本研究ではヒトとマウスの神経細胞を用いた実験で、乳酸を添加することによって、神経細胞の分化や神経細胞突起の伸長が促進することを見出しました。またヒト及びマウス神経細胞において乳酸刺激で変化する遺伝子群を網羅的に解析し、ヒトとマウスに共通の「乳酸応答性遺伝子」を同定しました。「乳酸応答性遺伝子」の多くは、乳酸輸送体である MCT1(注3)を介した乳酸の細胞内移行によって発現が変化していました。
一方、神経細胞の分化時に乳酸を添加すると、乳酸によって細胞内の安定性が上昇するシグナル伝達タンパク質であるNDRG3(注4)の量が増えていることに気づきました。そこで「乳酸応答性遺伝子」のうち NDRG3 シグナルの関与の有無を網羅的な遺伝子発現比較によって絞り込みました。その結果、「乳酸応答性遺伝子」のうち神経細胞の分化に関わる転写因子には、NDRG3 依存的なもの(TEAD1, ELF4)と非依存的なもの(TLE2,EEF1A2, HES7)があることが分かりました。
結論
本研究は、乳酸が神経細胞の分化を促進する分子メカニズムを実証しました。
またヒトとマウスの神経細胞に共通の「乳酸応答性遺伝子」のデータセットとNDRG 依存的/非依存的遺伝子を明らかにし、乳酸が神経細胞の機能において非常に重要な役割を果たしている可能性を示唆しました。
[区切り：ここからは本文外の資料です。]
-- ==== Sys2Proof/Machine/Dataflow.lean ====
section
/-! DEFINITION. The dataflow-control stations (R201 to R216). -/

namespace Sys2Proof.Machine

/-! ## Routing -/

/-- The token of port a with the set's tag and its own kind. -/
def tokA (q : List (Nat × Token)) : Token := (tokAt q 0).getD (tokS 0 0 .data 0)

/-- steer (R202): the predicate chooses o1 and o3, or o0 and o2. -/
def execSteer (f : StF) (s : State) : Out :=
  .next (s.fireSet f (portsOf f) routeA passStop fun x q s =>
    let os := if s.pred x q 1 then [1, 3] else [0, 2]
    s.emits x.t x.st (os.map fun o => (some o, tokA q)))

/-- gate (R203). -/
def execGate (f : StF) (s : State) : Out :=
  .next (s.fireSet f (portsOf f) routeA passStop fun x q s =>
    if s.pred x q 1 then s.emits x.t x.st [(none, tokA q)] else s)

/-- merge (R204): one head, oldest first; with .join a STOP waits for every port's STOP. -/
def execMerge (f : StF) (s : State) : Out :=
  .next (s.fireHeads f fun x s =>
    let join := f.aux.getLsbD 0
    let hs := (portsOf f).filterMap fun p => (s.hd x p).map fun t => (p, t)
    let stops := hs.filter fun h => h.2.kind.level ≠ 0
    let free := if join then hs.filter fun h => h.2.kind.level = 0 else hs
    match free.foldl (fun (acc : Option (Nat × Token)) h => match acc with
        | none => some h
        | some o => if x.r.age h.2 < x.r.age o.2 then some h else some o) none with
    | some (p, t) => (s.take x [p]).emits x.t x.st [(none, t)]
    | none =>
      if join ∧ stops ≠ [] ∧ stops.length = (portsOf f).length then
        let n := (stops.headD (0, tokS 0 0 .data 0)).2.kind.level
        let old := stops.foldl (fun o h => if x.r.age h.2 < x.r.age o then h.2 else o) (stops.headD (0, tokS 0 0 .data 0)).2
        let s1 := s.take x (stops.map Prod.fst)
        if stops.all (fun h => h.2.kind.level = n) then s1.emits x.t x.st [(none, tokStop old.seq old.iter n)]
        else s1.errFire x old.seq old.iter (s.self x.t eSTOPMIS)
      else s)

/-- cmerge (R205): the predicate at c selects b or a, whose head leaves with its own tag and kind. -/
def execCmerge (f : StF) (s : State) : Out :=
  .next (s.fireHeads f fun x s =>
    match s.hd x 2 with
    | none => s
    | some c =>
      match c.kind with
      | .error => (s.take x [2]).errFire x c.seq c.iter (c.err (s.self x.t 0))
      | .stop n =>
        match s.hd x 0, s.hd x 1 with
        | some a, some b =>
          if a.kind = .error then (s.take x [0, 1, 2]).errFire x c.seq c.iter (a.err (s.self x.t 0))
          else if b.kind = .error then (s.take x [0, 1, 2]).errFire x c.seq c.iter (b.err (s.self x.t 0))
          else if a.kind = .stop n ∧ b.kind = .stop n then (s.take x [0, 1, 2]).emits x.t x.st [(none, tokStop c.seq c.iter n)]
          else (s.take x [0, 1, 2]).errFire x c.seq c.iter (s.self x.t eSTOPMIS)
        | _, _ => s
      | .data =>
        let p := if c.pay.word ≠ 0 then 1 else 0
        match s.hd x p with
        | none => s
        | some t => (s.take x [2, p]).emits x.t x.st [(none, t)]
      | _ => (s.take x [2]).errFire x c.seq c.iter (s.self x.t eKIND))

/-- A head taken at a port that accepts DATA only: its value, its STOP, or the error firing that consumes it. -/
def State.headCase (s : State) (x : Sta) (p : Nat) (t : Token) (val : State → State) (stop : Nat → State → State) : State :=
  match t.kind with
  | .data => val (s.take x [p])
  | .stop n => stop n (s.take x [p])
  | .error => (s.take x [p]).errFire x t.seq t.iter (t.err (s.self x.t 0))
  | _ => (s.take x [p]).errFire x t.seq t.iter (s.self x.t eKIND)

/-- carry in INIT takes the head of a (R206). -/
def State.carryInit (s : State) (x : Sta) : State :=
  match s.hd x 0 with
  | none => s
  | some a =>
    let sl := s.slot x.t x.st a.seq
    if sl.phase ≠ 0 then s
    else s.headCase x 0 a
      (fun s => (s.setSlot x.t { sl with phase := 1 }).emits x.t x.st [(none, a)])
      (fun n s => s.emits x.t x.st [(none, tokStop a.seq a.iter n)])

/-- The head of a opens a launch that is older than the head of port p (R32). -/
def State.initFirst (s : State) (x : Sta) (p : Nat) : Bool :=
  match s.hd x 0, s.hd x p with
  | some a, some c => (s.slot x.t x.st a.seq).phase == 0 && decide (x.r.age a < x.r.age c)
  | _, _ => false

/-- carry (R206): in LOOP the head of c decides whether the head of b goes round. -/
def execCarry (f : StF) (s : State) : Out :=
  .next (s.fireHeads f fun x s =>
    match s.hd x 2 with
    | none => s.carryInit x
    | some c =>
      let sl := s.slot x.t x.st c.seq
      if sl.phase = 0 ∨ s.initFirst x 2 then s.carryInit x
      else if c.kind = .data ∧ c.pay.word ≠ 0 then
        match s.hd x 1 with
        | none => s.carryInit x
        | some b =>
          match b.kind with
          | .data => (s.take x [2, 1]).emits x.t x.st [(none, b)]
          | .error => (s.take x [2, 1]).errFire x b.seq b.iter (b.err (s.self x.t 0))
          | .stop _ => (s.take x [1]).errFire x b.seq b.iter (s.self x.t eSTOPMIS)
          | _ => (s.take x [1]).errFire x b.seq b.iter (s.self x.t eKIND)
      else s.headCase x 2 c (fun s => s.setSlot x.t { sl with phase := 0 })
        (fun _ s => s.errFire x c.seq c.iter (s.self x.t eSTOPMIS)))

/-- invar in INIT takes the head of a and holds its value (R207). -/
def State.invarInit (s : State) (x : Sta) : State :=
  match s.hd x 0 with
  | none => s
  | some a =>
    let sl := s.slot x.t x.st a.seq
    if sl.phase ≠ 0 then s
    else s.headCase x 0 a
      (fun s => (s.setSlot x.t { sl with phase := 1, held := some a }).emits x.t x.st [(none, a)])
      (fun n s => s.emits x.t x.st [(none, tokStop a.seq a.iter n)])

/-- invar (R207): in HOLD the head of b repeats or discards the held value. -/
def execInvar (f : StF) (s : State) : Out :=
  .next (s.fireHeads f fun x s =>
    match s.hd x 1 with
    | none => s.invarInit x
    | some b =>
      let sl := s.slot x.t x.st b.seq
      if sl.phase = 0 ∨ s.initFirst x 1 then s.invarInit x
      else s.headCase x 1 b
        (fun s =>
          if b.pay.word ≠ 0 then
            s.emits x.t x.st [(none, { b with pay := (sl.held.map (·.pay)).getD (.scalar 0), hdr := (sl.held.map (·.hdr)).getD (0, 0) })]
          else s.setSlot x.t { sl with phase := 0, held := none })
        (fun _ s => s.errFire x b.seq b.iter (s.self x.t eSTOPMIS)))

/-! ## lim (R208) -/

/-- The occupancy of a lim station. -/
def State.limOcc (s : State) (x : Sta) : Nat :=
  (((s.tileAt x.t).slots.filter (·.st = x.st)).map (·.cnt)).sum

/-- The occupancy of one launch changed. -/
def State.limAdd (s : State) (x : Sta) (seq : BitVec 8) (g : Nat → Nat) : State :=
  let sl := s.slot x.t x.st seq
  s.setSlot x.t { sl with cnt := g sl.cnt }

/-- lim's exit notice at c. -/
def State.limExit (s : State) (x : Sta) : State :=
  match s.hd x 2 with
  | none => s
  | some c =>
    let s1 := s.take x [2]
    if c.kind.level = 0 then s1.limAdd x c.seq (· - 1) else s1

/-- lim (R208). -/
def execLim (f : StF) (s : State) : Out :=
  .next (s.fireHeads f fun x s =>
    let s1 := s.limExit x
    match s1.hd x 1 with
    | some h =>
      let s2 := s1.take x [1]
      if h.kind.level ≠ 0 then s2.limAdd x h.seq (· - 1) else s2.emits x.t x.st [(none, h)]
    | none =>
      match s1.hd x 0 with
      | none => s1
      | some h =>
        if s1.limOcc x < f.aux.toNat ∧ (h.kind.level = 0 ∨ (s1.slot x.t x.st h.seq).cnt = 0) then
          ((s1.take x [0]).limAdd x h.seq (· + 1)).emits x.t x.st [(none, h)]
        else s1)

/-! ## sink, dup -/

/-- sink (R210): each DATA, DONE or per-tag ERROR is one event of a live launch, up to the declared count, which its slot
keeps (R200); an ERROR also cancels the launch (R42), if none has before (R44). -/
def execSink (f : StF) (s : State) : Out :=
  .next (s.withSta f fun x s =>
    match s.hd x 0 with
    | none => s
    | some t =>
      let s1 := s.take x [0]
      if t.kind.level ≠ 0 ∨ f.aux.toNat ≤ (s.slot x.t x.st t.seq).cnt ∨ !(x.r.live.any (·.seq == t.seq)) then s1
      else match t.kind with
        | .error =>
          let e := t.err (s.self x.t 0)
          (s1.failLive x.r.core x.r.bslot t.seq e).sinkCount x.r x.t x.st t.seq 1 (some e)
        | _ => s1.sinkCount x.r x.t x.st t.seq 1 none)

/-- dup gives one copy, and its slot keeps the token while `left` more are to follow. -/
def State.dupCopy (s : State) (x : Sta) (t : Token) (left : Nat) : State :=
  let sl := s.slot x.t x.st t.seq
  (s.setSlot x.t { sl with held := if left = 0 then none else some t, cnt := left }).emits x.t x.st [(none, t)]

/-- dup (R211): K copies, each in a firing of its own; a STOP once. -/
def execDup (f : StF) (s : State) : Out :=
  .next (s.fireOwing f (fun x z t s => s.dupCopy x t (z.cnt - 1)) fun x s =>
    s.fireNext x (portsOf f) routeA (passStop x) fun q s => s.dupCopy x (tokA q) (immOf f - 1))

/-! ## Tags (R212) -/

/-- A token tagged from the launch's counter, which advances unless it is spent (R212). -/
def State.tagNext (s : State) (x : Sta) (t : Token) : State :=
  let sl := s.slot x.t x.st t.seq
  let n := immOf x.f + sl.tagc
  let s1 := if tagOvf n then s else s.setSlot x.t { sl with tagc := sl.tagc + 1 }
  s1.emits x.t x.st [(none, s.retag x t n)]

/-- tagnew (R212): the launch's counter, from K. -/
def execTagnew (f : StF) (s : State) : Out :=
  .next (s.fireSet f (portsOf f) routeA (fun x q n s => s.tagNext x (tokStop (setSeq q) (setIter q) n))
    fun x q s => s.tagNext x (tokA q))

/-- tagset (R212): the tag of what is emitted is b's payload, that of a STOP set too. -/
def execTagset (f : StF) (s : State) : Out :=
  .next (s.fireSet f (portsOf f) routeA
    (fun x q n s => s.emits x.t x.st [(none, s.retag x (tokStop (setSeq q) (setIter q) n) (s.opWord x q 1).toNat)])
    fun x q s => s.emits x.t x.st [(none, s.retag x (tokA q) (s.opWord x q 1).toNat)])

/-- tagrst (R212): K, for every token, a per-tag ERROR too. -/
def execTagrst (f : StF) (s : State) : Out :=
  .next (s.fireHeads f fun x s =>
    match s.hd x 0 with
    | none => s
    | some t => (s.take x [0]).emits x.t x.st [(none, { t with iter := BitVec.ofNat 24 (immOf f) })])

/-! ## STOPs and counting -/

/-- stopgen (R213): a's token, then STOP n with the next tag where the predicate holds. -/
def execStopgen (f : StF) (s : State) : Out :=
  .next (s.fireSet f (portsOf f) dataOnly passStop fun x q s =>
    let t := tokA q
    let n := (f.aux.extractLsb' 0 3).toNat
    let more := if s.pred x q 1 then [(none, s.retag x (tokStop t.seq t.iter n) (t.iter.toNat + 1))] else []
    s.emits x.t x.st ((none, t) :: more))

/-- stopadv (R214). -/
def execStopadv (f : StF) (s : State) : Out :=
  .next (s.fireSet f (portsOf f) dataOnly
    (fun x q n s =>
      if f.aux.getLsbD 0 then (if n = 1 then s else passStop x q (n - 1) s)
      else if n = 7 then s.errFire x (setSeq q) (setIter q) (s.self x.t eSTOPMIS) else passStop x q (n + 1) s)
    (fun x q s => s.emits x.t x.st [(none, tokA q)]))

/-- count (R215). A counter at the tag limit stays, and each later DATA or STOP of the launch raises TAGOVF (R234).
DEDUCED: log 90. -/
def execCount (f : StF) (s : State) : Out :=
  .next (s.fireSet f (portsOf f) routeA
    (fun x q n s =>
      let sl := s.slot x.t x.st (setSeq q)
      if tagOvf sl.cnt then s.errFire x (setSeq q) (setIter q) (s.self x.t eTAGOVF)
      else if n < (f.aux.extractLsb' 0 3).toNat then passStop x q n s
      else
        (s.setSlot x.t { sl with cnt := 0 }).emits x.t x.st
          [(none, tokS (setSeq q) (setIter q) .data (BitVec.ofNat 64 sl.cnt)), (none, tokStop (setSeq q) (setIter q) n)])
    (fun x q s =>
      if (tokA q).kind = .data then
        let sl := s.slot x.t x.st (setSeq q)
        if tagOvf sl.cnt then s.errFire x (setSeq q) (setIter q) (s.self x.t eTAGOVF)
        else s.setSlot x.t { sl with cnt := sl.cnt + 1 }
      else s.emits x.t x.st [(none, tokA q)]))

/-! ## Coordinate streams (R216) -/

/-- Out(v, i, j) with the next tag: the three tokens, or one error firing when the tags are spent. -/
def State.walkOut (s : State) (x : Sta) (seq : BitVec 8) (v i j : Word) : State :=
  let sl := s.slot x.t x.st seq
  if tagOvf sl.tagc then s.errFire x seq (BitVec.ofNat 24 sl.tagc) (s.self x.t eTAGOVF)
  else
    let it := BitVec.ofNat 24 sl.tagc
    (s.setSlot x.t { sl with tagc := sl.tagc + 1 }).emits x.t x.st
      [(some 0, tokS seq it .data v), (some 1, tokS seq it .data i), (some 2, tokS seq it .data j)]

/-- Advancing the positions of a launch. -/
def State.walkPos (s : State) (x : Sta) (seq : BitVec 8) (da db : Nat) : State :=
  let sl := s.slot x.t x.st seq
  s.setSlot x.t { sl with pa := sl.pa + da, pb := sl.pb + db }

/-- One firing over the heads of a and b (R216). -/
def State.walkFire (s : State) (f : StF) (union : Bool) : State :=
  s.fireHeads f fun x s =>
    match s.hd x 0, s.hd x 1 with
    | some a, some b =>
      let sl := s.slot x.t x.st a.seq
      let pa := BitVec.ofNat 64 sl.pa
      let pb := BitVec.ofNat 64 sl.pb
      let none_ : Word := -1
      if a.kind = .error then (s.take x [0]).errFire x a.seq a.iter (a.err (s.self x.t 0))
      else if b.kind = .error then (s.take x [1]).errFire x b.seq b.iter (b.err (s.self x.t 0))
      else if a.kind.level = 0 ∧ a.kind ≠ .data then (s.take x [0]).errFire x a.seq a.iter (s.self x.t eKIND)
      else if b.kind.level = 0 ∧ b.kind ≠ .data then (s.take x [1]).errFire x b.seq b.iter (s.self x.t eKIND)
      else if a.seq ≠ b.seq then s
      else if a.kind = .data ∧ (b.kind ≠ .data ∨ a.pay.word.slt b.pay.word) then
        let s1 := s.take x [0]
        (if union then s1.walkOut x a.seq a.pay.word pa none_ else s1).walkPos x a.seq 1 0
      else if b.kind = .data ∧ (a.kind ≠ .data ∨ b.pay.word.slt a.pay.word) then
        let s1 := s.take x [1]
        (if union then s1.walkOut x a.seq b.pay.word none_ pb else s1).walkPos x a.seq 0 1
      else if a.kind = .data then
        ((s.take x [0, 1]).walkOut x a.seq a.pay.word pa pb).walkPos x a.seq 1 1
      else if a.kind = b.kind then
        let s1 := (s.take x [0, 1]).setSlot x.t { sl with pa := 0, pb := 0, tagc := sl.tagc + (if tagOvf sl.tagc then 0 else 1) }
        let t := s.retag x (tokStop a.seq a.iter a.kind.level) sl.tagc
        s1.emits x.t x.st [(some 0, t), (some 1, t), (some 2, t)]
      else (s.take x [0, 1]).errFire x a.seq a.iter (s.self x.t eSTOPMIS)
    | _, _ => s

/-- intersect (R216). -/
def execIntersect (f : StF) (s : State) : Out := .next (s.walkFire f false)
/-- union (R216). -/
def execUnion (f : StF) (s : State) : Out := .next (s.walkFire f true)

end Sys2Proof.Machine
end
今後、運動の脳機能に対する影響などを乳酸シグナルの点から解明していくことで、乳酸バイオロジーの進展に繋がる可能性があります。
発表のポイント
1.乳酸がヒトとマウスの神経細胞分化を促進する新規の分子メカニズムを解明しました。
2.乳酸による情報伝達経路を区分けする分子として NDRG3 を同定しました。
3.乳酸は単なる代謝物ではなく神経の機能を制御する分子として働く可能性があることを
示唆する成果です。
用語説明
注1. 乳酸:
細胞内代謝である解糖系や運動といった生理機能によってピルビン酸から生じる代謝物。
注2. 解糖系:
細胞内に取り込まれたグルコースが,ピルビン酸あるいは乳酸に代謝される経路。
注3. MCT1 :
モノカルボン酸トランスポーター 1(monocarboxylatetransporter1)。乳酸、ピルビン酸、ケトン体などの輸送を行う。
注4. NDRG3:
細胞内シグナル伝達タンパク質で、通常は発現してもユビキチン化による分解が繰り返されている。乳酸と結合することでユビキチン化からの逃れる性質を持ち、乳酸存在下で下流にシグナルを伝える特性を持っている。